[About this task] Pull every "exact" line out of the data below.

[Extracted material]
-- ==== Sys2Proof/Laws/Issue.lean ====
section
/-! SUPPORT. What the frames of meanings answer when the word can issue. -/

namespace Sys2Proof.Machine

theorem onA_of_issues {s : State} {ag : Agent} {a : ASeq} {use : List (BitVec 5)} (h : Issues s ag a use)
    (k : Agent → ASeq → State) : onA s use k = .next (k ag a) := by
  obtain ⟨rfl, hx, hi, ha, hp⟩ := h
  unfold onA
  split
  · rename_i key hk; exact absurd hk (hx key)
  · simp [hi, ha, hp]

theorem CellIssues.issues {s : State} {key : Nat} {c : Cell} {use : List (BitVec 5)} (h : CellIssues s key c use) :
    Issues s (.aseq key) c.a use :=
  ⟨h.focus, by simp, h.issuing, by simp [State.aseq?, h.cell], h.ready⟩

theorem CoreIssues.issues {s : State} {k : Nat} {use : List (BitVec 5)} (h : CoreIssues s k use) :
    Issues s (.core k) (s.core k).a use := by
  have hk : k < 16 := by
    have := h.issuing
    simp only [State.issuing, Bool.and_eq_true, decide_eq_true_eq] at this
    exact this.1
  exact ⟨h.focus, by simp, h.issuing, by simp [State.aseq?, hk], h.ready⟩

theorem onCell_of_issues {s : State} {key : Nat} {c : Cell} {use : List (BitVec 5)} (h : CellIssues s key c use)
    (major minor : Nat) (short : Bool) (k : Nat → Cell → State) : onCell s use major minor short k = .next (k key c) := by
  unfold onCell
  rw [onA_of_issues h.issues]
  simp [h.cell]

theorem onCellTime_of_issues {s : State} {key : Nat} {c : Cell} {use : List (BitVec 5)} (h : CellIssues s key c use)
    (k : Nat → Cell → State) : onCellTime s use k = .next (k key c) := by
  unfold onCellTime
  rw [onA_of_issues h.issues]
  simp [h.cell]

theorem onCore_of_issues {s : State} {n : Nat} {use : List (BitVec 5)} (h : CoreIssues s n use)
    (major minor : Nat) (k : Nat → Core → State) : onCore s use major minor k = .next (k n (s.core n)) := by
  unfold onCore
  rw [onA_of_issues h.issues]

theorem onSupervisor_of_issues {s : State} {n : Nat} {use : List (BitVec 5)} (h : CoreIssues s n use)
    (hp : (s.core n).priv ≠ .user) (major minor : Nat) (k : Nat → Core → State) :
    onSupervisor s use major minor k = .next (k n (s.core n)) := by
  unfold onSupervisor
  rw [onA_of_issues h.issues]
  simp [hp]

/-- A cell at the head of a supervisor form takes the privilege trap, whatever the form would do (18 R355). -/
theorem onSupervisor_of_cell {s : State} {key : Nat} {c : Cell} {use : List (BitVec 5)} (h : CellIssues s key c use)
    (major minor : Nat) (k : Nat → Core → State) :
    onSupervisor s use major minor k = .next (s.privilegeTrap (.aseq key) major minor) := by
  unfold onSupervisor
  rw [onA_of_issues h.issues]

theorem onX_of_issues {s : State} {key : Nat} {c : Cell} {adds : List Move} {needs : List (Nat × Nat)}
    (h : XIssues s key c adds needs) (cost : Nat) (k : Nat → Cell → State → State) :
    onX s adds needs cost k = .next (k key (c.xIssued adds cost) (s.setCell key (c.xIssued adds cost))) := by
  obtain ⟨hf, hi, hc, hm⟩ := h
  unfold onX
  simp only [hf, hi, hc, hm, if_true]
  rfl

end Sys2Proof.Machine
end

[Response]
  · rename_i key hk; exact absurd hk (hx key)
    exact this.1
  exact ⟨h.focus, by simp, h.issuing, by simp [State.aseq?, hk], h.ready⟩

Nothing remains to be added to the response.